» What you will do: Give again, word for word, every line in the entries below from the line with "def binTable : Mem" up to and including the line with "mo.ms ≠ .blk", and no other line.

Top of The input

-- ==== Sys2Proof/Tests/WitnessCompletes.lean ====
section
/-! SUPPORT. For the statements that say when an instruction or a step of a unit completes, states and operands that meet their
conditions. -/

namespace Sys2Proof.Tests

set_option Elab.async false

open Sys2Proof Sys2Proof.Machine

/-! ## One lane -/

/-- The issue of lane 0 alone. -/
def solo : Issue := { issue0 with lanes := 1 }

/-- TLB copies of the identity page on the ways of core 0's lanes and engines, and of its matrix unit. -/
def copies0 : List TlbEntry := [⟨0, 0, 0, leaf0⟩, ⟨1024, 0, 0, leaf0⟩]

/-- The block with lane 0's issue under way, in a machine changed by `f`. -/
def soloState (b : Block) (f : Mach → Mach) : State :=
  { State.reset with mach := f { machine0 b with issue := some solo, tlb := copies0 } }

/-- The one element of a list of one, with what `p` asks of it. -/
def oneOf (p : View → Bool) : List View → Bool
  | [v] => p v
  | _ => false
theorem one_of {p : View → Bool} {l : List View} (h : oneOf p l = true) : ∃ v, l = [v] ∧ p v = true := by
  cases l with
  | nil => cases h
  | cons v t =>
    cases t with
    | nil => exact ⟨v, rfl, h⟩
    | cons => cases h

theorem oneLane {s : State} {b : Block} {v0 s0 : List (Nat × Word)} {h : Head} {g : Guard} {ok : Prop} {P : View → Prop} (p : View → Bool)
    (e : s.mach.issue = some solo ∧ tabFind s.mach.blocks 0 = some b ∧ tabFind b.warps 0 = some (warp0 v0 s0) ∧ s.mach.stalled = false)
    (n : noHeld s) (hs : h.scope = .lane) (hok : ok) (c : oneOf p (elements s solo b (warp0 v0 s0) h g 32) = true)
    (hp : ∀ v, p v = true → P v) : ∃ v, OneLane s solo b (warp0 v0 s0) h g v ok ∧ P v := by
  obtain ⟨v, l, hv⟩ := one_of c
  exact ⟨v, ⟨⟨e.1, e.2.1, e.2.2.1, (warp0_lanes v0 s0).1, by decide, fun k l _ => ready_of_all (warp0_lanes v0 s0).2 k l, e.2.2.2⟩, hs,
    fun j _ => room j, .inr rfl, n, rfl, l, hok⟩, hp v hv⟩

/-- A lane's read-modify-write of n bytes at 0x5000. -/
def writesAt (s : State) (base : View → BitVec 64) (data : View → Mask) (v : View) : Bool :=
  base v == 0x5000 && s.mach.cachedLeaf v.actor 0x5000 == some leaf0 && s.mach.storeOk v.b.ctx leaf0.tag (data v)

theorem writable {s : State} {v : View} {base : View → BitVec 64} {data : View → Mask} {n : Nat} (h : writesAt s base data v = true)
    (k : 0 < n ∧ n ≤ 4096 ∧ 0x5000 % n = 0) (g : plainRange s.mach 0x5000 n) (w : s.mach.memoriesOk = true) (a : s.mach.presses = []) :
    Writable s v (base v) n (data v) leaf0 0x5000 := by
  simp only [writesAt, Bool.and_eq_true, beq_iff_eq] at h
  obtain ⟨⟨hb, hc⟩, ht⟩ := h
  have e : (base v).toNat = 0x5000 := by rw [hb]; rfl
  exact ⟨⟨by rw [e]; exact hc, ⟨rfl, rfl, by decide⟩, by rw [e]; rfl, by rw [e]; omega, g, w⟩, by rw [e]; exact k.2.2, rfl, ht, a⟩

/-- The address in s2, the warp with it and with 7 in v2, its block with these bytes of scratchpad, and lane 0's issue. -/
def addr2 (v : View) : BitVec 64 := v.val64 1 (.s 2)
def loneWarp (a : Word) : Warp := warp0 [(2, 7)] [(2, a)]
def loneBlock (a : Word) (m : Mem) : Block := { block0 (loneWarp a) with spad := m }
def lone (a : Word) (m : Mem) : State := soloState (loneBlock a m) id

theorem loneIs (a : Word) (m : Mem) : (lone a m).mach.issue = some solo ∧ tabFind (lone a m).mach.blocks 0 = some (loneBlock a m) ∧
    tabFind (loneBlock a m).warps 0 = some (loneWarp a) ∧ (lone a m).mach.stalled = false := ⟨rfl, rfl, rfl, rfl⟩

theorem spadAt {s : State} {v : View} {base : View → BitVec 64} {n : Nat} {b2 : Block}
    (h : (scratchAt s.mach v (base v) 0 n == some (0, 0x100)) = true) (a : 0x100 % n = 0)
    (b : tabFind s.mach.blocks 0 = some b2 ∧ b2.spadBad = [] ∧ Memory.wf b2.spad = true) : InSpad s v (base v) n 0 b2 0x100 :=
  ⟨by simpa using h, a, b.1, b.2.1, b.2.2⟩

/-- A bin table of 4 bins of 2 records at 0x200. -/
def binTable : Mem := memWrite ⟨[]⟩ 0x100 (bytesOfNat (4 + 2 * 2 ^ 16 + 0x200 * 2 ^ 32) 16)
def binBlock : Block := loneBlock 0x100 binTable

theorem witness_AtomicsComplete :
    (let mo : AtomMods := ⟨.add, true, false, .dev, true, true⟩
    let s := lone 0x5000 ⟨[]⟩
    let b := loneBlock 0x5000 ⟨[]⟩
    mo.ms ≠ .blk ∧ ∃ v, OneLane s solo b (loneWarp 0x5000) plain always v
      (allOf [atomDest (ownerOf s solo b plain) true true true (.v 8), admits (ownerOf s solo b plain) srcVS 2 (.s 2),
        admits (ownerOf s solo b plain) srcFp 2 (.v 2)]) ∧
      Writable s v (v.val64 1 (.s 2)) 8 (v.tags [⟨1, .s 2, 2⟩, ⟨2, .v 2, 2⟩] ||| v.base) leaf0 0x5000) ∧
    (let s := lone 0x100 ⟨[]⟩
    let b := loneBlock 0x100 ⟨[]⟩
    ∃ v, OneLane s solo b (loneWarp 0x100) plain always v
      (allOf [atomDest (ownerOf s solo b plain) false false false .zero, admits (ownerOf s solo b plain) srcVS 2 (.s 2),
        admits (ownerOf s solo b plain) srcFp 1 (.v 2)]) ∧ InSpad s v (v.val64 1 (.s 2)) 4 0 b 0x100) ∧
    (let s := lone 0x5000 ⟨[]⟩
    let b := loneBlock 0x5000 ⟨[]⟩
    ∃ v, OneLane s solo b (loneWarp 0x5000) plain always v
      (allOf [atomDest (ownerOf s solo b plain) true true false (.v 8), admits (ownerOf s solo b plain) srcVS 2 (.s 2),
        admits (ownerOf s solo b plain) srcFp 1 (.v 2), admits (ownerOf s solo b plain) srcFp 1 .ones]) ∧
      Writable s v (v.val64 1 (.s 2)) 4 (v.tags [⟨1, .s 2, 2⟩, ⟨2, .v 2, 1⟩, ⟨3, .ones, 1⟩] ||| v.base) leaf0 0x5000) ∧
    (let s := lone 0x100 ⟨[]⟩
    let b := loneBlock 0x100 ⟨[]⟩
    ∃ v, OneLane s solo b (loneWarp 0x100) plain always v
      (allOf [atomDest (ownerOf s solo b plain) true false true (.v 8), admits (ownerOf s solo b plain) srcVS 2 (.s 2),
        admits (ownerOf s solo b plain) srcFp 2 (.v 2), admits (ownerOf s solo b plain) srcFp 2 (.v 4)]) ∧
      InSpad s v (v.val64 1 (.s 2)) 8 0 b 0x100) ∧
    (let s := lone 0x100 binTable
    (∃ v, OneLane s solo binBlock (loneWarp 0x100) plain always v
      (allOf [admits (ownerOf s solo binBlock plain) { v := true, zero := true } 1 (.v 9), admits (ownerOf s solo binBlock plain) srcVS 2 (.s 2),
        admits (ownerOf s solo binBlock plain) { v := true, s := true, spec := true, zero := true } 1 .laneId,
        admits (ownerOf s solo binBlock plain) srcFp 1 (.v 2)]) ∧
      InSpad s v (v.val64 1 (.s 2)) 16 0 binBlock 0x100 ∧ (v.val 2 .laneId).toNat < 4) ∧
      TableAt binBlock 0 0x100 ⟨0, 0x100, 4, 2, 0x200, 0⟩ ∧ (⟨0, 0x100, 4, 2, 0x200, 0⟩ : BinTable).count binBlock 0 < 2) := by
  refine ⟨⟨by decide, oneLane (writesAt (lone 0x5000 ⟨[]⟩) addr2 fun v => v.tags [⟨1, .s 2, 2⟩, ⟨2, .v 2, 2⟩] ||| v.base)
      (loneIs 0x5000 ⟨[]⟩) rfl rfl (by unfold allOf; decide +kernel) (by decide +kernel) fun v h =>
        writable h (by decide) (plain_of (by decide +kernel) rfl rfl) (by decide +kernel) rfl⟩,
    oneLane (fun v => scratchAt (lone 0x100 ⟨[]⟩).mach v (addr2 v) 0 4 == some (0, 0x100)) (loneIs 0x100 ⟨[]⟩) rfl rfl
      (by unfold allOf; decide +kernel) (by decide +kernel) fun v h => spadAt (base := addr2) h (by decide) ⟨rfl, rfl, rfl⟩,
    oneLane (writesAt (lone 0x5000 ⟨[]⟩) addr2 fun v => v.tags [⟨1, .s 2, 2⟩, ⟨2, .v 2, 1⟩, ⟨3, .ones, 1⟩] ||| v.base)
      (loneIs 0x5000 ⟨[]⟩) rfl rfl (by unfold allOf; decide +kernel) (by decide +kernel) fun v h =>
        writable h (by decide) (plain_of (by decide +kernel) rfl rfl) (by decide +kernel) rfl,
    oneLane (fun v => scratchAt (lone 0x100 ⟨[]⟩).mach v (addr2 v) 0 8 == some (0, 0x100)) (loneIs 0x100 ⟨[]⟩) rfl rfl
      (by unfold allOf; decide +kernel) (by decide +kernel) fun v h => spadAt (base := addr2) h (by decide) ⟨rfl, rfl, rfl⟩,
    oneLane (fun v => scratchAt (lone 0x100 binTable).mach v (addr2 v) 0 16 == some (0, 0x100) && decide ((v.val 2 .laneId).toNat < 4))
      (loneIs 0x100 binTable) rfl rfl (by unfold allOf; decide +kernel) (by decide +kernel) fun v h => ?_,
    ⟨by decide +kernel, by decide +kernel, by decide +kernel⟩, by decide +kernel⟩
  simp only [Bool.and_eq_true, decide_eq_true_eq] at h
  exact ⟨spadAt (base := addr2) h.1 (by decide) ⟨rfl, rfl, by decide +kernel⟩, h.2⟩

Bottom of The input

» Final answer:
def binTable : Mem := memWrite ⟨[]⟩ 0x100 (bytesOfNat (4 + 2 * 2 ^ 16 + 0x200 * 2 ^ 32) 16)
def binBlock : Block := loneBlock 0x100 binTable

theorem witness_AtomicsComplete :
    (let mo : AtomMods := ⟨.add, true, false, .dev, true, true⟩
    let s := lone 0x5000 ⟨[]⟩
    let b := loneBlock 0x5000 ⟨[]⟩
    mo.ms ≠ .blk ∧ ∃ v, OneLane s solo b (loneWarp 0x5000) plain always v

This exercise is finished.